After reading below, my question, for those that don't believe Jesus was the Son of God; was Jesus a Lunatic or a Liar?

"Begin Quote"
Who Was He?

 It would be hard to underestimate the significance of Jesus. No other person has had a greater historical impact. Even those who aren't Christians acknowledge this: Muslims revere Jesus as a prophet. Hindus consider him a holy teacher. Even many atheists are very willing to say they admire Jesus; for example, Christopher Hitchens once said he respects "the virtue of his teachings."



Yet a common skeptical remark you hear is that we can't really know anything about who Jesus actually was. He was probably a great guy, but the early Christians invented so many stories about him that we have no way of separating what's true in the Bible from what's false. Most skeptics don't realize, however, that academic historians take Jesus very seriously. We're talking historians, not theologians; not least, because we have so many historical sources for Jesus. Many people don't realize the New Testament is a collection of books, for example, and represents multiple  sources about Jesus. Many are very early—for example, Paul's letters date to the 40s and 50s AD and some of the material he quotes is dated even earlier, to within months of Jesus's death.



Literary studies of the gospels have also shown that their authors were intentionally setting out to write biography—not fiction or hagiography. Where we can test them against archaeology or other historians of the period, they're shown to be reliable. Thus, historians take Jesus seriously. No credentialed academic historian in a university ancient history department would suggest that Jesus never existed, for instance. Throw out Jesus and you would have to throw out a wealth of other historical figures for whom less evidence exists, such as Julius Caesar.

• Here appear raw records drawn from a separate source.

-- ==== Sys2Proof/Machine/StartCommands.lean ====
section
/-! DEFINITION. Meanings of the commands: start-up (R15, R251, R326 to R337), update (R362 to R370), link tests (R383, R384). -/

namespace Sys2Proof.Machine

/-- FILL ends and the boot ROM runs (R15, R328). -/
def execFillDone (training : DramTraining) (rom : RomFindings) (s : State) : Host.Outcome State Fault Refusal :=
  s.act s.powered fun s => s.fillDone training rom

/-- REBUILD (R251 to R253). -/
def execRebuildRun (findings : RebuildFindings) (s : State) : Host.Outcome State Fault Refusal :=
  s.act s.cored fun s => s.rebuildRun findings

/-- Entry into SERVICE (R15, R24). -/
def execServiceEntry (s : State) : Host.Outcome State Fault Refusal :=
  s.act s.cored fun s => s.serviceEntry

/-- Preparation ends (R362). -/
def execActivationPreparationDone (edge : Bool) (s : State) : Host.Outcome State Fault Refusal :=
  s.stamped s.cored edge fun s => s.prepareDone

/-- 300 ms after acceptance (R363). -/
def execQuiesceTimeout (s : State) : Host.Outcome State Fault Refusal :=
  s.act s.cored fun s => s.quiesceTimeout

/-- The quiesce ends: the device reset is stamped in P0 and the ROM runs (R31, R324, R363); or a BOOT hold's ROM runs again (R15). -/
def execWarmRestart (rom : RomFindings) (s : State) : Host.Outcome State Fault Refusal :=
  if s.romServes then s.act s.powered fun s => s.romRerun rom
  else s.stamped (s.powered && s.restartDue) true fun s => s.arrive (.deviceReset rom)

/-- Half the trial window (R368). -/
def execTrialHalfWindow (s : State) : Host.Outcome State Fault Refusal :=
  s.act s.cored fun s => s.trialHalf

/-- The trial window ends (R368). -/
def execTrialWindowExpiry (edge : Bool) (s : State) : Host.Outcome State Fault Refusal :=
  s.stamped (s.cored && s.trialDue) edge fun s => s.arrive .trial

/-- 300 ms after a LINK_TEST (R383). -/
def execLinkTestQuiesceTimeout (s : State) : Host.Outcome State Fault Refusal :=
  s.act s.cored fun s => s.testQuiesceTimeout

/-- A link test ends (R383). -/
def execLinkTestEnd (results : List TestResult) (s : State) : Host.Outcome State Fault Refusal :=
  s.act s.cored fun s => s.linkTestEnd results

/-- A checker locks (R384). -/
def execCheckerLock (target : Nat) (s : State) : Host.Outcome State Fault Refusal :=
  s.act s.powered fun s => s.checkerLock target

/-- A checker loses its lock (R381, R384). -/
def execCheckerLockLoss (target : Nat) (s : State) : Host.Outcome State Fault Refusal :=
  s.act s.powered fun s => s.checkerLoss target

end Sys2Proof.Machine
end

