/-- The TEST block under TEST_MODE: START refuses a block with the offset of its first failing field, and otherwise runs it, lane tests with
no lock yet; STOP and the end of the duration close the run with the results of its targets. A checker's lock and its loss are kept with the
run. Only the test group changes, but for the event of a lost lock where firmware runs. With TEST_MODE low every instruction but IDCODE acts
as BYPASS (code 0xFF), and, where firmware runs, raises source 227 with its code unless it is BYPASS itself; with TEST_MODE high the codes
of the table act, and every other code acts as BYPASS. -/
def Obligations.TestBlockAndTap : Prop :=
  (∀ s : State, s.powered = true →
     (∀ off : Nat, s.pins.straps.test = true → s.test.direct = none → s.blockFail s.testParam true = some off →
       Acts .testStart s { s with test := { s.test with error := true, code := off } }) ∧
     (∀ run : TestRun, s.pins.straps.test = true → s.test.direct = none → s.blockFail s.testParam true = none →
       run.block = s.testParam → run.stamp = none → run.accepted = 0 → run.started = s.grain → run.quiesced = true → run.kind = field s.testParam 0 1 →
       run.duration = field s.testParam 4 4 → run.targets = testTargets s.testParam [] →
       run.locked = (if run.kind = 1 ∨ run.kind = 4 then [] else run.targets) → run.losses = [] →
       Acts .testStart s { s with test := { s.test with error := false, code := 0, done := false, direct := some run } }) ∧
     (∀ (r : TestRun) (ms : Nat) (l : List TestResult), s.pins.straps.test = true → s.test.direct = some r →
       Acts (.testStop ms l) s { s with test := { s.test with direct := none, done := true, result := r.results (min ms r.duration) l } }) ∧
     (∀ (r : TestRun) (l : List TestResult), s.test.direct = some r →
       Acts (.testDurationEnd l) s { s with test := { s.test with direct := none, done := true, result := r.results r.duration l } }) ∧
     (∀ (r : TestRun) (t : Nat), s.test.direct = some r → r.quiesced = true → t ∈ r.targets → t ∉ r.locked →
       Acts (.checkerLock t) s { s with test := { s.test with direct := some { r with locked := t :: r.locked } } }) ∧
     (∀ (r : TestRun) (t n : Nat) (u : State), s.test.direct = some r → t ∈ r.locked → n = min (2 ^ 32 - 1) (mapGet 0 r.losses t + 1) →
       u = { s with test := { s.test with direct := some { r with locked := r.locked.filter (fun k => k != t), losses := mapSet r.losses t n } } } →
       (s.mode.running = false ∨ n ≠ 1 → Acts (.checkerLockLoss t) s u) ∧
       (s.mode.running = true → n = 1 →
         Acts (.checkerLockLoss t) s (u.raiseOnly 225 0 0 (eventData [(1, r.kind), (2, t), (4, 1)]))))) ∧
  (∀ (s : State) (code : BitVec 8), s.powered = true →
     (code = 0x01 → Acts (.tapInstructionLoad code) s { s with test := { s.test with ir := 0x01 } }) ∧
     (s.pins.straps.test = false → code ≠ 0x01 → code ≠ 0xFF → s.mode.running = true →
       Acts (.tapInstructionLoad code) s
         (({ s with test := { s.test with ir := 0xFF } }).raiseOnly 227 0 0 (eventData [(1, code.toNat)]))) ∧
     (s.pins.straps.test = false → code ≠ 0x01 → (code = 0xFF ∨ s.mode.running = false) →
       Acts (.tapInstructionLoad code) s { s with test := { s.test with ir := 0xFF } }) ∧
     (s.pins.straps.test = true → code ∈ ([0x02, 0x00, 0x03, 0x04, 0x05, 0x06, 0x10] : List (BitVec 8)) →
       Acts (.tapInstructionLoad code) s { s with test := { s.test with ir := code } }) ∧
     (s.pins.straps.test = true → code ∉ ([0x01, 0x02, 0x00, 0x03, 0x04, 0x05, 0x06, 0x10] : List (BitVec 8)) →
       Acts (.tapInstructionLoad code) s { s with test := { s.test with ir := 0xFF } }))

/-! ## Commands on their carriers, ring fetch, stamps (R9, R31 to R36, R108 to R114, R138, R339) -/

/-- The submission of a command row, with its row's opcode and operation, and its edge. -/
def Sys2Proof.submissionOf : Instr → Option (Submission × Bool)
  | .get c e => some (withOpcode 0x01 c, e) | .getAsOf c e => some (withOpcode 0x02 c, e)
  | .versions c e => some (withOpcode 0x03 c, e) | .enumerate c e => some (withOpcode 0x04 c, e)
  | .put c e => some (withOpcode 0x10 c, e) | .putIf c e => some (withOpcode 0x11 c, e)
  | .delete c e => some (withOpcode 0x12 c, e) | .deleteSecure c e => some (withOpcode 0x13 c, e)
  | .batch c e => some (withOpcode 0x14 c, e) | .touch c e => some (withOpcode 0x15 c, e)
  | .flush c e => some (withOpcode 0x20 c, e) | .abort c e => some (withOpcode 0x21 c, e) | .nop c e => some (withOpcode 0x22 c, e)
  | .queueCreate c e => some (withOpcode 0x80 c, e) | .queueDelete c e => some (withOpcode 0x81 c, e)
  | .queueReset c e => some (withOpcode 0x82 c, e) | .namespaceSet c e => some (withOpcode 0x88 c, e)
  | .namespaceDelete c e => some (withOpcode 0x89 c, e) | .keyPageLoadLoad c e => some (withOpcode 0x90 (withParam 0x22 0 c), e)
  | .keyPageLoadKek c e => some (withOpcode 0x90 (withParam 0x22 1 c), e) | .keyPageRetire c e => some (withOpcode 0x91 c, e)
  | .sessionOpen c e => some (withOpcode 0x98 c, e) | .sessionClose c e => some (withOpcode 0x99 c, e)
  | .healthGet c e => some (withOpcode 0xA0 c, e) | .timeGet c e => some (withOpcode 0xA1 c, e)
  | .scheduleSet c e => some (withOpcode 0xA2 c, e) | .holdSet c e => some (withOpcode 0xA3 c, e)
  | .holdRelease c e => some (withOpcode 0xA4 c, e) | .timeSetConfigure c e => some (withOpcode 0xA5 (withParam 0x20 0 c), e)
  | .timeSetSetTod c e => some (withOpcode 0xA5 (withParam 0x20 1 c), e)
  | .timeSetReadmit c e => some (withOpcode 0xA5 (withParam 0x20 2 c), e)
  | .recordReadRecords c e => some (withOpcode 0xA8 (withParam 0x20 0 c), e)
  | .recordReadPages c e => some (withOpcode 0xA8 (withParam 0x20 1 c), e) | .recordClear c e => some (withOpcode 0xA9 c, e)
  | .fwDownload c e => some (withOpcode 0xB0 c, e) | .fwActivate c e => some (withOpcode 0xB1 c, e)
  | .fwStatus c e => some (withOpcode 0xB2 c, e) | .fwConfirm c e => some (withOpcode 0xB3 c, e)
  | .roleSet c e => some (withOpcode 0xB8 c, e) | .mapSetIdentity c e => some (withOpcode 0xB9 (withAreaByte 0 c), e)
  | .mapSetMap c e => some (withOpcode 0xB9 (withAreaByte 1 c), e) | .pairStart c e => some (withOpcode 0xBA c, e)
  | .pairEndCancel c e => some (withOpcode 0xBB (withParam 0x22 0 c), e)
  | .pairEndKeepSource c e => some (withOpcode 0xBB (withParam 0x22 1 c), e)
  | .pairEndKeepTarget c e => some (withOpcode 0xBB (withParam 0x22 2 c), e) | .linkTest c e => some (withOpcode 0xC0 c, e)
  | .identifyDevice c e => some (withOpcode 0xC1 (withParam 0x20 0 c), e)
  | .identifyNamespace c e => some (withOpcode 0xC1 (withParam 0x20 1 c), e)
  | .portSetQuad c e => some (withOpcode 0xC2 (withAreaByte 0 c), e) | .portSetPort c e => some (withOpcode 0xC2 (withAreaByte 1 c), e)
  | .portSetUdpPort c e => some (withOpcode 0xC2 (withAreaByte 2 c), e)
  | .apply c e => some (withParam 0x32 1 c, e) | .compare c e => some (withOpcode 0x02 (withParam 0x32 2 c), e)
  | .copyDone c e => some (withOpcode 0x22 (withParam 0x32 3 c), e) | .propose c e => some (withOpcode 0x22 (withParam 0x32 4 c), e)
  | .mark c e => some (withOpcode 0x22 (withParam 0x32 5 c), e)
  | _ => none
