-- ==== Sys2Proof/Laws/State.lean ====
section
/-! SUPPORT. One lemma per field per update of the state: the updated group is the function's value, every other group is
as before. -/

namespace Sys2Proof.Machine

In recent decades, there has been a renewed interest in the study of the "historical Jesus," by which we mean what we can say about Jesus using the methods and tools of the historian. There are a wide number of facts upon which  historians agree. To list just a few, it is generally agreed that Jesus was raised in Nazareth. That he was baptized by John. That he had twelve disciples. That he had a reputation as a healer and miracle worker. That he taught in parables and stories. That he clashed with the religious authorities of his day. That he spent time with social outcasts. That he had an extremely high view of his own identity and his relationship to God. That at the end of his ministry he rode into Jerusalem, was hailed by many as the Messiah, performed some kind of prophetic action in the Temple for which he was arrested, tried, and executed. It's simply not the case, in other words, that Jesus's life was invented decades after his death by well meaning Christians. And that means we are forced to take the life of Jesus very seriously—at the very least, we need to read the gospels as we would other ancient literature and weigh them accordingly.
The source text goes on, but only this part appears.